Günümüz insanının yaşam biçimine ve karşılıklı ilişkilerine baktığımız zaman gördüğümüz tablo insanlık adına utanç verici bir duruma gelmiş. Bu da aklı başında insanlar için kaygı verici ve son derece üzücüdür. Eskiden olduğu gibi sadakat ve bağlılık ortadan kalkmış, yerini menfaatçilik almış. Düşkünün yanında olma, düşenin elinden tutma kalkmış, yerini nemelazımcılık almış. Daha da önemlisi Türk insanının asil özelliklerinden olan mertlik, dürüstlük ortadan kalkmış, yerini iki yüzlülük ve sahtekârlık almış.
Nasıl düşünmeyelim şimdi? Nasıl kaygılanmayalım gelecek için. Hani Atatürk’ün Cumhuriyeti bizlere emanet edilmişti, hani kolay vatan olmayan bu topraklar bize emanet edilmişti.
Hangisine sahip çıkabildik, hangisini koruyabildik. Şerefli bir geçmişi olan, yedi deniz üç kıta üzerine ünü yayılan Osmanlının torunlarıyız diye ahkâm kestik yıllarca.

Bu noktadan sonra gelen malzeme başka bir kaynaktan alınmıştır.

/-! ## The words of the reference are the words HASH reads -/

/-- A padded word is the word in memory if the bytes of it behind the end of the sequence hold 0x00. -/
theorem paddedWord_readBytes {m : Memory} {a n o : Nat}
    (hpad : ∀ j < 4, n ≤ o + j → readByte m (a + (o + j)) = 0) :
    paddedWord (readBytes m a n) o = readWord m (a + o) := by
  have hbyte : ∀ j < 4, (readBytes m a n).getD (o + j) 0 = readByte m (a + o + j) := by
    intro j hj
    rw [getD_readBytes, Nat.add_assoc]
    split_ifs with h
    · rfl
    · exact (hpad j hj (Nat.not_lt.1 h)).symm
  have h0 := hbyte 0 (by omega)
  simp only [Nat.add_zero] at h0
  simp only [paddedWord, readWord, h0, hbyte 1 (by omega), hbyte 2 (by omega), hbyte 3 (by omega)]

/-- R163: a padded word that begins behind the end of the sequence is 0. -/
theorem paddedWord_readBytes_of_le {m : Memory} {a n o : Nat} (h : n ≤ o) : paddedWord (readBytes m a n) o = 0 := by
  have hbyte : ∀ i, o ≤ i → (readBytes m a n).getD i 0 = 0 := fun i hi => by
    rw [getD_readBytes, if_neg (by omega)]
  simp only [paddedWord, hbyte o (by omega), hbyte (o + 1) (by omega), hbyte (o + 2) (by omega), hbyte (o + 3) (by omega)]
  rfl

theorem headWords_readBytes_of_block {m : Memory} {a n : Nat} (h : 16 ≤ n) :
    headWords (readBytes m a n) = readKWords m a := by
  have hword : ∀ o, o ≤ 12 → paddedWord (readBytes m a n) o = readWord m (a + o) :=
    fun o ho => paddedWord_readBytes fun j hj hn => absurd hn (by omega)
  simp only [headWords, readKWords, hword 0 (by omega), hword 4 (by omega), hword 8 (by omega), hword 12 (by omega),
    Nat.add_zero]

/-- R163, R205: with zero bytes from the end of the tail to the next 4-byte boundary, the tail words HASH reads are the padded words of the bytes left. -/
theorem headWords_readBytes_of_tail {m : Memory} {tb t : Nat}
    (hpad : ∀ i, t ≤ i → i < 4 * ((t + 3) / 4) → readByte m (tb + i) = 0) :
    headWords (readBytes m tb t) = tailWords m tb t := by
  have hword : ∀ q, paddedWord (readBytes m tb t) (4 * q) = if 4 * q < t then readWord m (tb + 4 * q) else 0 := by
    intro q
    split_ifs with h
    · exact paddedWord_readBytes fun j hj hn => hpad _ hn (by omega)
    · exact paddedWord_readBytes_of_le (Nat.not_lt.1 h)
  rw [tailWords_eq, headWords]
  exact congr (congr (congr (congrArg KWords.mk (hword 0)) (hword 1)) (hword 2)) (hword 3)

/-! ## The lanes -/

/-- The block loop of HASH runs through the lanes of the reference, as long as the blocks are complete. -/
theorem digestBlocks_readBytes (m : Memory) (h : Lanes) {len n : Nat} (hn : 16 * n ≤ len) :
    digestBlocks h (readBytes m payloadStart len) n = hashBlocks m h n := by
  induction n with
  | zero => rfl
  | succ n ih =>
    have hwords : headWords ((readBytes m payloadStart len).drop (16 * n)) = blockWords m n := by
      rw [drop_readBytes, headWords_readBytes_of_block (by omega), blockWords]
    rw [digestBlocks, hashBlocks, ih (by omega), hwords]

/-- R66, seen from the last complete block: the padding of the payload is the padding of its tail. -/
theorem State.PPad.tail {s : State} (hpad : s.PPad) {i : Nat} (hi : s.len.toNat % 16 ≤ i)
    (hlt : i < 4 * ((s.len.toNat % 16 + 3) / 4)) :
    readByte s.mem (payloadStart + 16 * (s.len.toNat / 16) + i) = 0 :=
  hpad _ (by omega) (by omega)

/-- The lanes HASH computes are the digest of the payload (R1, R203). -/
theorem hashLanes_eq_digest {s : State} (hpad : s.PPad) :
    hashLanes s.mem s.len s.seed = digest s.payload s.seed := by
  have hleft : s.payload.drop (16 * (s.len.toNat / 16)) =
      readBytes s.mem (payloadStart + 16 * (s.len.toNat / 16)) (s.len.toNat % 16) := by
    rw [State.payload, drop_readBytes, show s.len.toNat - 16 * (s.len.toNat / 16) = s.len.toNat % 16 by omega]
  have hlen : s.payload.length = s.len.toNat := length_readBytes ..
  have hblocks : digestBlocks (seedLanes s.seed) s.payload (s.len.toNat / 16) =
      hashBlocks s.mem (seedLanes s.seed) (s.len.toNat / 16) := digestBlocks_readBytes _ _ (by omega)
  simp only [digest, hashLanes, hlen, hleft, length_readBytes, hblocks,
    headWords_readBytes_of_tail fun _ => hpad.tail, BitVec.ofNat_toNat, BitVec.setWidth_eq]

Övündük onların bıraktığı miraslarla hem de yüzümüz bile kızarmadan. Ama ona da bağlı kalamadık. İrademiz bile çok ucuza pazarlandı, dur bile diyemedik. Ne kaybettiğimizin farkında olmadan Bize sunulan değeri düşük tekliflere hep evet dedik ya da demek zorunda bırakıldık.
Her şey yolunda her şey iyi diye avutulduk ve hala da devam ediyor bu avutma. Biz ne zaman kendimize geleceğiz, ne zaman dur diyeceğiz bu bozulmaya ve dağılmaya. İşte kendi adıma bir daha söyleyim kaygılanıyorum bu gidişten ve bu aymazlıktan. Belki basit görülecek ama kaygılarım boşa değil.